=== Begin Enclosure ===

/-- Every field outside the list is unchanged from `s` to `t`. -/
def Frame (l : List Field) (s t : State) : Prop := ∀ f, f ∉ l → f.same s t

/-- The last thing that left the module is the response to an object access with status 0x00. -/
def accepted (req : Req) (idx mem : Nat) (t : State) : Prop := ∃ ticket, t.out.getLast? = some (.access req idx mem 0x00 ticket)

/-- The last thing that left the module, but for messages of vector 0, is the return of a mailbox command (03 R86, 04 R104). -/
def returned (h op ret : Nat) (payload : List Byte) (t : State) : Prop :=
  (t.out.filter fun o => decide (o ≠ .msix h 0)).getLast? = some (.mailbox h op ret payload)

/-- The message has joined the fault queue. -/
def queued (s t : State) (m : Word64) : Prop := s.flt.queue ++ [m] <+: t.flt.queue

/-- The message has joined the fault queue or, the queue being full, is counted as lost (01 R23). -/
def reported (s t : State) (m : Word64) : Prop :=
  if s.flt.queue.length < 256 then queued s t m else t.flt.queue = s.flt.queue ∧ t.flt.lost = s.flt.lost + 1

/-- A request that the module takes as new over T1S: the path works, the session is open on it, and the sequence is above every one before and
has no stored response (12 R293). -/
def newRequest (s : State) (sess seq : Nat) : Prop :=
  s.t1sUp = true ∧ s.coxUp = true ∧ sess < 65536 ∧ s.answers sess 0 = true ∧ (s.session sess).highest < seq
    ∧ (s.session sess).answered.find? (fun x => x.seq == seq) = none

/-! ## Fields that the shared effects write -/

/-- A NOTIFY to the open slots (R296). -/
def noticeFields : List Field :=
  [Field.wopFrames, Field.wopCounts, Field.wopSess, Field.out]

/-- The flash controller goes on with a program or an erase (R392, R393). -/
def flashFields : List Field :=
  [Field.flsRunning, Field.flsStartedAt, Field.flsSuspended, Field.flsRan, Field.flsMinimumRun, Field.flsQueue, Field.flsFlags]

/-- A write enters the write buffer (R138). -/
def bufferFields : List Field :=
  [Field.hstPorts, Field.rdpOrder, Field.wbEnts, Field.wbDirty, Field.wbHighWater, Field.wbCostHeld, Field.wbLedgerHeld,
    Field.wbCounts]

/-- A Logbook record of class E, with the NOTIFY messages and the page write that it may bring (R296, R324). -/
def recordFields : List Field :=
  noticeFields ++ [Field.parQueue, Field.parSeqs, Field.logStaged, Field.logNext, Field.logReserve, Field.logNotStaged, Field.logLostNow,
    Field.logLostFirst, Field.logCounts]

/-- Event records and MSI-X messages of heads, with the Logbook record that stands for them (R86, R115, R331). -/
def headEventFields : List Field :=
  recordFields ++ [Field.hstLinks, Field.hstHeads]

/-- The response to an object access of a row, or its wait for a commit (R20, R310). -/
def answerFields : List Field :=
  recordFields ++ [Field.objSlots, Field.objWaiting, Field.objEnded, Field.hstLinks]

/-- The start or the end of a deferred operation (R319–R321). -/
def ticketFields : List Field :=
  recordFields ++ [Field.objSlots, Field.objTicketNext, Field.objTicketRes, Field.objBusyRefusals, Field.objEnded]

/-- Entry into Easy-all (R279). -/
def easyFields : List Field :=
  headEventFields ++ [Field.pwrState, Field.pwrDomains, Field.hstPorts, Field.wbFlushing, Field.wbFlushFrom, Field.fltQueue, Field.fltLost,
    Field.fltOverflow, Field.fltHighMark, Field.easyState, Field.easyCauses, Field.easyEntries, Field.easyVolatileEntries]

/-- A stored object is written, with the units that its value configures (R20, R310, R311). -/
def objectFields : List Field :=
  recordFields ++ [Field.objVals, Field.objShadow, Field.objSlots, Field.objTicketNext, Field.objTicketRes, Field.objBusyRefusals,
    Field.objDeferred, Field.objCustodianSet, Field.pwrHaltDrivers, Field.hstPorts, Field.wbHighWater, Field.coxWatchdogMs,
    Field.parWrites, Field.tlyWinDiscard, Field.wopPlca, Field.wopConflict]

/-- A loss of a link's data link layer, which resets its head (R80). -/
def linkDownFields : List Field :=
  easyFields ++ [Field.rdpReads, Field.wbEnts]

/-- A fault message, with what a C3 brings at once: Easy-all (R23, R270, R279). -/
def reportFields : List Field :=
  easyFields ++ [Field.fltClasses, Field.fltSticky, Field.fltStickyDue, Field.fltStickyAgain, Field.fltLastC3, Field.fltLastC3At,
    Field.fltLastC3Cycle]

/-- Migrations out of a tract stop (R199). -/
def abandonFields : List Field :=
  reportFields ++ [Field.wbInProgram, Field.medGranules, Field.medPlanes, Field.medDies, Field.medChannels, Field.medClearing,
    Field.medReserved, Field.medWork, Field.trcMap, Field.trcCkptA, Field.trcCkptB, Field.trcAct, Field.trcPeak, Field.trcEpoch,
    Field.trcDirtyPts, Field.trcMigs, Field.trcAbandoned, Field.trcRetired, Field.trcSpareRows]

/-- Cox restarts into an image (R400). -/
def imageStartFields : List Field :=
  recordFields ++ [Field.objSlots, Field.objSelectors, Field.objWaiting, Field.objEnded, Field.hstHeads, Field.extPairs, Field.strPhase,
    Field.strMapsLoaded, Field.strRootDone, Field.coxState, Field.coxDead, Field.coxIScratch, Field.coxDScratch,
    Field.coxICache, Field.coxDCache, Field.coxWatchdogMs, Field.coxResets, Field.coxLastReset, Field.coxOrphan,
    Field.coxOrphanLimit, Field.coxLastOrphan, Field.coxOrphanLostAt, Field.coxReadyAt, Field.coxResetAt, Field.coxByWatchdog,
    Field.coxByActivate, Field.coxStartCause, Field.coxOptions, Field.coxOptionState, Field.flsRunning, Field.flsSuspended,
    Field.flsDepth, Field.flsRan, Field.flsMinimumRun, Field.flsQueue, Field.flsOptionWrite, Field.flsOptionCut, Field.imgA,
    Field.imgB, Field.imgSlot, Field.wopPlca, Field.wopAnswerDue, Field.wopBulks]

/-- Every operation of the medium ends (R279). -/
def mediumFields : List Field :=
  reportFields ++ [Field.wbUnits, Field.wbInProgram, Field.medGranules, Field.medPlanes, Field.medDies, Field.medChannels, Field.medClearing,
    Field.medGovernor, Field.medReserved, Field.medWork, Field.trcMap, Field.trcCkptA, Field.trcCkptB, Field.trcAct,
    Field.trcPeak, Field.trcEpoch, Field.trcDirtyPts, Field.trcMigs, Field.trcCompleted, Field.trcRetired, Field.trcRefreshed,
    Field.trcSpareRows, Field.scrEngines]

/-- The start goes on where its conditions hold, or the exit after T4 (Machine/Boot.lean, State.mapStep). -/
def mapFields : List Field :=
  reportFields ++ [Field.objSlots, Field.objEnded, Field.pwrMediaOnlyUp, Field.wbDirty, Field.wbDurable, Field.wbLastListed, Field.wbWriting,
    Field.wbLastDirty, Field.wbDirtyCount, Field.medGranules, Field.medDies, Field.medChannels, Field.medClearing, Field.trcMap,
    Field.trcCkptA, Field.trcCkptB, Field.trcAct, Field.trcPeak, Field.trcPeakBase, Field.trcCounted, Field.trcEpoch,
    Field.trcDirtyPts, Field.trcMigs, Field.trcReadsOn, Field.trcRetired, Field.trcSpareRows, Field.easySlots, Field.strPhase,
    Field.strClean, Field.strMapsLoaded, Field.strTimes]

/-- A tract is given a blank physical tract with fresh counter blocks; the old one is cleared (R201, R235). -/
def renewFields : List Field :=
  abandonFields ++ bufferFields ++ [Field.trcLastRow, Field.itgBlocks, Field.itgNodes, Field.itgRoot, Field.itgCache, Field.itgHigh, Field.itgReserve,
    Field.stgParity]

/-- Core start begins (R346, R421, R423). -/
def coreStartFields : List Field :=
  mapFields ++ linkDownFields ++ [Field.pwrSeqState, Field.pwrStep, Field.pwrFastDown, Field.pwrMediaOnlyDown, Field.pwrPaused, Field.seatTransactions,
    Field.bankState, Field.bankBoost, Field.bankMeasured, Field.easyThenDown, Field.strKind, Field.strPowered, Field.strBegan,
    Field.strOrigin]

/-- The keel island loses its power: what was volatile or only staged is gone (R329). -/
def powerLostFields : List Field :=
  reportFields ++ linkDownFields ++ answerFields ++ [Field.objShadow, Field.objRestoring, Field.pwrReqOff, Field.pwrSeqState, Field.pwrStep, Field.pwrTap, Field.bankState,
    Field.bankBoost, Field.bankMeasuring, Field.bankKeelMs, Field.extRegions, Field.wbUnits, Field.wbInProgram, Field.wbDirty,
    Field.wbLastListed, Field.wbWriting, Field.wbLedger, Field.wbHighWater, Field.wbCostHeld, Field.wbLedgerHeld,
    Field.wbDipHeld, Field.wbFlushBroken, Field.medGranules, Field.medPlanes, Field.medDies, Field.medChannels,
    Field.medClearing, Field.medGovernor, Field.medReserved, Field.medWork, Field.trcAct, Field.trcPeak, Field.trcCounted,
    Field.trcEpoch, Field.trcDirtyPts, Field.trcMigs, Field.trcReadsOn, Field.trcRetired, Field.trcRefreshed,
    Field.trcSpareRows, Field.itgCache, Field.itgWindows, Field.scrRewrite, Field.scrPasses, Field.scrRebuilds,
    Field.scrEngines, Field.stgSrams, Field.stgParityDue, Field.stgBandDue, Field.stgRestoring, Field.strMapsLoaded,
    Field.strRootDone, Field.strPowered, Field.strReview, Field.strDataReady, Field.coxState, Field.free]

/-- What stops and what takes over when a unit leaves service (R272). -/
def fenceFields : List Field :=
  mapFields ++ abandonFields ++ linkDownFields ++ [Field.objSelectors, Field.wbUnits, Field.wbHighWater, Field.wbCostHeld, Field.wbLedgerHeld, Field.wbFlushBroken,
    Field.wbSinglePairs, Field.medGovernor, Field.trcCompleted, Field.itgCache, Field.itgAlarms, Field.itgTagFails,
    Field.itgRecovered, Field.itgCounts, Field.scrEcc, Field.scrRewrite, Field.scrPasses, Field.scrRebuilds, Field.stgParityDue,
    Field.stgBandDue, Field.stgRestoring, Field.wopPlca, Field.wopAnswerDue, Field.wopBulks, Field.free]

/-- The fields of the group `tim`. -/
def timGroup : List Field :=
  [Field.timOpTime, Field.timCycles, Field.timCellDue, Field.timCellWrites, Field.timTimeCells, Field.timCycleCells,
   Field.timCycleWrites]

/-- The fields of the group `obj`. -/
def objGroup : List Field :=
  [Field.objVals, Field.objShadow, Field.objLabel, Field.objSlots, Field.objTicketNext, Field.objTicketRes,
   Field.objBusyRefusals, Field.objSelectors, Field.objDeferred, Field.objWaiting, Field.objEnded, Field.objCustodianSet,
   Field.objRestoring]

/-- The fields of the group `pwr`. -/
def pwrGroup : List Field :=
  [Field.pwrState, Field.pwrInputMv, Field.pwrPairA, Field.pwrPairB, Field.pwrPeakMw, Field.pwrSwitchClosed, Field.pwrKeelPath,
   Field.pwrBreaker, Field.pwrInputGood, Field.pwrOvervoltage, Field.pwrInputLow, Field.pwrDip, Field.pwrShortDips,
   Field.pwrLossCount, Field.pwrTripCount, Field.pwrReqOff, Field.pwrSeqState, Field.pwrStep, Field.pwrFastDown,
   Field.pwrMediaOnlyDown, Field.pwrMediaOnlyUp, Field.pwrPaused, Field.pwrDomains, Field.pwrLatch, Field.pwrHaltDrivers,
   Field.pwrHaltSeen, Field.pwrHaltHold, Field.pwrHaltOutside, Field.pwrCounts, Field.pwrHaltCount, Field.pwrHaltSource,
   Field.pwrHaltTime, Field.pwrGaLatched, Field.pwrGaPins, Field.pwrGaNow, Field.pwrGaDiffer, Field.pwrGaMismatch,
   Field.pwrModrstLow, Field.pwrResetAsked, Field.pwrResetOnGood, Field.pwrTap, Field.pwrLostClocks, Field.pwrKeelFallback,
   Field.pwrMarginOn]

/-- The fields of the group `seat`. -/
def seatGroup : List Field :=
  [Field.seatSeats, Field.seatTransactions, Field.seatCrcErrors, Field.seatRetries, Field.seatNotResponding]

/-- The fields of the group `bank`. -/
def bankGroup : List Field :=
  [Field.bankState, Field.bankMv, Field.bankBoost, Field.bankUF, Field.bankUFRaw, Field.bankEsr, Field.bankTemp,
   Field.bankMeasuredAt, Field.bankMeasured, Field.bankNotReady, Field.bankMeasuring, Field.bankDeferred, Field.bankCapTime,
   Field.bankCapStep, Field.bankFlushStartMv, Field.bankFlushEndMv, Field.bankFlushUs, Field.bankKeelMs, Field.bankFlushMark]

/-- The fields of the group `thm`. -/
def thmGroup : List Field :=
  [Field.thmInputs, Field.thmLevel, Field.thmTimeAt, Field.thmLimits, Field.thmCounts]

/-- The fields of the group `hlt`. -/
def hltGroup : List Field :=
  [Field.hltState, Field.hltIndicators, Field.hltC0, Field.hltPoints, Field.hltPeaks, Field.hltLifeUsed, Field.hltMediaHours,
   Field.hltFitted, Field.hltSlope, Field.hltBankHours, Field.hltEndHours, Field.hltGoverning, Field.hltPredictedAt]

/-- The fields of the group `hst`. -/
def hstGroup : List Field :=
  [Field.hstPorts, Field.hstLinks, Field.hstHeads]

/-- The fields of the group `ext`. -/
def extGroup : List Field :=
  [Field.extPairs, Field.extExtents, Field.extRegions, Field.extOffers, Field.extJournalUsed, Field.extJournalGen]

/-- The fields of the group `rdp`. -/
def rdpGroup : List Field :=
  [Field.rdpReads, Field.rdpNextId, Field.rdpOrder, Field.rdpCounts]

/-- The fields of the group `wb`. -/
def wbGroup : List Field :=
  [Field.wbEnts, Field.wbUnits, Field.wbNextUnit, Field.wbInProgram, Field.wbDirty, Field.wbDurable, Field.wbLastListed,
   Field.wbWriting, Field.wbLedger, Field.wbLedgerSeq, Field.wbLedgerNext, Field.wbDurableSeq, Field.wbHighWater,
   Field.wbCostHeld, Field.wbLedgerHeld, Field.wbDipHeld, Field.wbFlushing, Field.wbFlushFrom, Field.wbFlushBroken,
   Field.wbSinglePairs, Field.wbStarvedCount, Field.wbHostShutdown, Field.wbLastDirty, Field.wbDirtyCount, Field.wbCounts]

/-- The fields of the group `med`. -/
def medGroup : List Field :=
  [Field.medGranules, Field.medPlanes, Field.medDies, Field.medChannels, Field.medClearing, Field.medGovernor,
   Field.medReserved, Field.medWork, Field.medChecks, Field.medChecksWear, Field.medFailures]

/-- The fields of the group `trc`. -/
def trcGroup : List Field :=
  [Field.trcMap, Field.trcCkptA, Field.trcCkptB, Field.trcAct, Field.trcPeak, Field.trcPeakBase, Field.trcPeakCkpt,
   Field.trcPeakCkptB, Field.trcBaseCkpt, Field.trcActCkpt, Field.trcActCkptB, Field.trcDirectory, Field.trcScans,
   Field.trcCounted, Field.trcEpoch, Field.trcDirtyPts, Field.trcMigs, Field.trcReadsOn, Field.trcLastRow, Field.trcCompleted,
   Field.trcAbandoned, Field.trcRetired, Field.trcRefreshed, Field.trcSweep, Field.trcLastScan, Field.trcDecided,
   Field.trcCounts, Field.trcSpareRows]

/-- The fields of the group `itg`. -/
def itgGroup : List Field :=
  [Field.itgBlocks, Field.itgNodes, Field.itgRoot, Field.itgCache, Field.itgHigh, Field.itgReserve, Field.itgRootState,
   Field.itgRecord, Field.itgAlarms, Field.itgTagFails, Field.itgRecovered, Field.itgReestablished, Field.itgActivity,
   Field.itgOverflows, Field.itgTreeGen, Field.itgRekeyRegion, Field.itgRekeyState, Field.itgRekeyLeft, Field.itgRekeyExtents,
   Field.itgRekeySlot, Field.itgWindows, Field.itgCounts]

/-- The fields of the group `scr`. -/
def scrGroup : List Field :=
  [Field.scrEcc, Field.scrRewrite, Field.scrHeaderRepairs, Field.scrSelfTest, Field.scrSelfTestAt, Field.scrPatrol,
   Field.scrPasses, Field.scrRebuilds, Field.scrEngines, Field.scrParity]

/-- The fields of the group `stg`. -/
def stgGroup : List Field :=
  [Field.stgSrams, Field.stgParityDue, Field.stgBandDue, Field.stgRestoring, Field.stgParity]

/-- The fields of the group `flt`. -/
def fltGroup : List Field :=
  [Field.fltQueue, Field.fltLost, Field.fltOverflow, Field.fltHighMark, Field.fltTaken, Field.fltClasses, Field.fltSticky,
   Field.fltStickyDue, Field.fltStickyAgain, Field.fltUnits, Field.fltSources, Field.fltFences, Field.fltLastC3,
   Field.fltLastC3At, Field.fltLastC3Cycle, Field.fltCmdSlots]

=== End Enclosure ===

Activity »
Out of the data above, transcribe exactly and only the lines starting with the line that has "(R392, R393). -/" and going on through the line that has "Field.objTicketRes, Field.objBusyRefusals, Field.objEnded]", both included.

Task response »
/-- The flash controller goes on with a program or an erase (R392, R393). -/
def flashFields : List Field :=
  [Field.flsRunning, Field.flsStartedAt, Field.flsSuspended, Field.flsRan, Field.flsMinimumRun, Field.flsQueue, Field.flsFlags]

/-- A write enters the write buffer (R138). -/
def bufferFields : List Field :=
  [Field.hstPorts, Field.rdpOrder, Field.wbEnts, Field.wbDirty, Field.wbHighWater, Field.wbCostHeld, Field.wbLedgerHeld,
    Field.wbCounts]

/-- A Logbook record of class E, with the NOTIFY messages and the page write that it may bring (R296, R324). -/
def recordFields : List Field :=
  noticeFields ++ [Field.parQueue, Field.parSeqs, Field.logStaged, Field.logNext, Field.logReserve, Field.logNotStaged, Field.logLostNow,
    Field.logLostFirst, Field.logCounts]

/-- Event records and MSI-X messages of heads, with the Logbook record that stands for them (R86, R115, R331). -/
def headEventFields : List Field :=
  recordFields ++ [Field.hstLinks, Field.hstHeads]

/-- The response to an object access of a row, or its wait for a commit (R20, R310). -/
def answerFields : List Field :=
  recordFields ++ [Field.objSlots, Field.objWaiting, Field.objEnded, Field.hstLinks]

/-- The start or the end of a deferred operation (R319–R321). -/
def ticketFields : List Field :=
  recordFields ++ [Field.objSlots, Field.objTicketNext, Field.objTicketRes, Field.objBusyRefusals, Field.objEnded]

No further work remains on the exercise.